I’ve had Stay Away in my head often, lately. Or part of it:
Monkey see, monkey do
(I don’t know why)
Rather be dead than cool
(I don’t know why)
It’s serving as a good reminder that other people’s bullshit is other people’s bullshit.
d) He’s been talking to me about art, understanding that part of the problem I’m having is in seeing art as an act of altruism in a world that does not wish to save itself. He said it’s okay, that I don’t need to fix that. I don’t need to be a perfect spiritual being, I don’t need to love everyone in the world and want to help them. I don’t need to want good things for everyone in the world, including Mike, Monsanto, and the Bush family. I don’t have to be altruistic. I don’t even need to be happy — although he’d *like* it if I were happy — it isn’t necessary. The only thing that matters is that I know how special I am, that I matter, and that any art that I might choose to make is okay.
So, I thanked him for that.
2) Yesterday, someone convinced me to read Oscar Wilde’s “The Picture of Dorian Gray”. (It’s a story about a man and his vanity — he becomes obsessed with his own portrait, in which his image is mysteriously aging). I’m not really sure who thought I should read it. But anyway.
It begins with a 4 page essay of Wilde’s, in which he describes the role of the artist in our society.
Wilde says that art is a mirror: it’s completely objective and can only be judged on the basis of its form rather than its content. Essentially it’s the viewer that is the spectacle; people who dislike “realism” art can’t stand to see themselves reflected back, people who dislike “romanticism” art are vain, and aren’t interested unless they’re seeing themselves reflected. It actually reminds me of Yoko’s work, now that I think about it. Perhaps it was John who thought I should read it.
But I’m only in partial agreement. I was like, “Okay. Let’s suppose I accept the premise that the artist is creating a 100% objective reflection — which I don’t, but I’ll set that aside for now — the artist is still an editor. He or she chooses to represent or omit things as necessary. It’s impossible to represent everything; there needs to be a focus. That focus creates a subjective reality. You can choose to paint a rose bush growing beside a dumpster and omit the dumpster, or paint the dumpster by itself.”

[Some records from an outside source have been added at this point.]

-- ==== Sys2Proof/Machine/Ops.lean ====
section
/-! DEFINITION. The operations that commands share: acceptance (R142) and completion (R143), the session (R25, R26),
one transaction with a collaborator (R47, R48, R55), the host port (R41 to R43, R78) and the reset input (R160). -/

namespace Sys2Proof.Machine

/-- The result of a step. -/
abbrev Out := Host.Outcome State Fault Refusal

/-- The instruction a running command is (R76). -/
def Cmd.instr : Cmd → Instr
  | .encHdr => .encHdr
  | .decHdr => .decHdr
  | .encMsg => .encMsg
  | .decMsg => .decMsg
  | .send => .send
  | .recv => .recv

/-- The command an instruction belongs to: a frame is judged by a RECV. -/
def Cmd.ofInstr : Instr → Cmd
  | .encHdr => .encHdr
  | .decHdr => .decHdr
  | .encMsg => .encMsg
  | .decMsg => .decMsg
  | .send => .send
  | .recv => .recv
  | .headerFrame _ _ _ _ _ => .recv
  | .messageFrame _ _ => .recv

/-- Acceptance (R142 iii): `BUSY <- 1`, `OUTCOME <- NONE`, the command becomes the running command.  "The hardware does not
detect" a launch on an unwritten register (R163): the block goes on, with no defined result, and the launch is recorded
(assumption log 2). -/
def State.accept (c : Cmd) (s : State) : State :=
  { s with running := some c, outcome := .none, unreadyLaunches := s.unreadyLaunchesAfter c }

/-- Completion, `raise <Outcome>` (R143): `OUTCOME <- code`, `BUSY <- 0`.  Nothing is saved anywhere else. -/
def State.complete (r : Result) (s : State) : State := { s with outcome := r, running := none }

/-- `create_session(role, c, v)` (R25). -/
def State.createSession (role : Role) (c : CorrId) (v : Iv) (s : State) : State := { s with sess := ⟨true, role, c, v⟩ }

/-- `discard_session()` (R26): the session registers and the held header fields are cleared. -/
def State.discardSession (s : State) : State :=
  { s with sess := Session.closed, stage := { s.stage with rxhType := 0, rxhLen := 0 } }

/-- No other command is running: this one may be accepted, or is the running one (R43, R142). -/
def State.canRun (c : Cmd) (s : State) : Bool := s.running == none || s.running == some c

/-- A codec command (D33): accepted, run and completed with `OK` in one micro-step; ignored while another command is
running (R43).  Launched with a register of its row of R162 unwritten, its result is not any particular value (R163). -/
def State.codecCommand (c : Cmd) (effect unready : State → State) (s : State) : State :=
  if s.canRun c then ((if s.launchReady c then effect else unready) (s.accept c)).complete .ok else s

/-! ### One transaction with a collaborator: none while the environment has not answered (R50; assumption log 5) -/

/-- `NONCE.draw()` (R55). -/
def State.drawNonce (s : State) : Option ((CorrId × Iv) × State) :=
  match s.env.nonces with
  | [] => none
  | n :: rest => some (n, { s with env := { s.env with nonces := rest } })

/-- The address of this SEND: `DEST_ADDR` (R60, R113, R114); no particular address if its launch was not ready (R163). -/
def State.sendAddress (s : State) : Addr :=
  if s.launchReady .send then s.conf.destAddr else (s.unreadyResult 0x42).setWidth 64

/-- `TRANSPORT.send(DEST_ADDR, f)` (R47): the frame, held in `TXF`, is handed over. -/
def State.sendFrame (f : Frame) (s : State) : Option (SendAnswer × State) :=
  match s.env.sendAnswers with
  | [] => none
  | a :: rest =>
    some (a, { s with
      stage := { s.stage with txf := f }
      env := { s.env with sendAnswers := rest, sent := s.env.sent ++ [⟨s.sendAddress, f, a⟩] } })

/-- `TRANSPORT.poll()` (R48): a frame that is returned is consumed. -/
def State.pollFrame (s : State) : Option (Option Frame × State) :=
  match s.env.pollAnswers with
  | [] => none
  | a :: rest => some (a, { s with env := { s.env with pollAnswers := rest } })

/-- `RXF <- f`. -/
def State.holdFrame (f : Frame) (s : State) : State := { s with stage := { s.stage with rxf := f } }

/-! ### The host port and the reset input -/

/-- The values the block exports to Transport at all times (R60): `LOCAL_ADDR` and `DEST_ADDR`. -/
def State.exported (s : State) : Addr × Addr := (s.conf.localAddr, s.conf.destAddr)

/-- The value `MemRead` returns (R41): 0 for a number that is not in the table. -/
def State.portValue (n : Nat) (s : State) : BitVec 256 :=
  match Reg.ofNumber n with
  | some r => s.readReg r
  | none => 0

/-- `MemRead` (R41): no side effect on the block; the host gets the value. -/
def State.hostRead (n : Nat) (s : State) : State :=
  { s with env := { s.env with reads := s.env.reads ++ [⟨n, s.portValue n⟩] } }

/-- `MemWrite` of a register other than CMD (R42): ignored while busy (R43), for a read-only register and for a number
that is not in the table. -/
def State.hostWrite (n : Nat) (v : BitVec 256) (s : State) : State :=
  match Reg.ofNumber n with
  | some r => if !s.busy && r.writable then s.writeReg r v else s
  | none => s

/-- A CMD write that selects no command (R78, R141). -/
def State.illegalCommand (s : State) : State := { s with outcome := .illegalCommand }

/-- The reset input (R160, R161): every piece of the block's state takes its reset value and a running command ends
without an outcome; what the environment did and was given stays. -/
def State.assertReset (s : State) : State := State.afterReset { s.env with resets := s.env.resets + 1 }

/-- The next host input is taken. -/
def State.popInput (s : State) : State := { s with env := { s.env with inputs := s.env.inputs.tail } }

end Sys2Proof.Machine
end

And then I heard a bit of a smug, “Aha! See, you *do* care about the artist’s role in society. You *do* want to participate in this, after all”.
Ah, crap. Well, touche. All right, you got me. Busted. :p
Wilde’s take is that art is neutral. There’s no “good” art or “bad” art, “moral” or “immoral” art. Art just is. Everything else is criticism.
I think we still live in a world where the powers that be are afraid of what might happen if people wake up to the idea that spirituality is simple, accessible and powerful. As though spirituality can be 2 of these things at once, but not all 3:
Simple and accessible, but not powerful. Like Yoga at the Y.
Accessible and powerful, but not simple. Like a Course in Miracles.
Simple and powerful, but not accessible. Only for the Buddha. Or maybe some Tibetan monks.
Yet on a gut level, we know that spirituality truly is Simple, Accessible and Powerful. The trick is truly, whole-heartedly taking in this knowledge with certainty.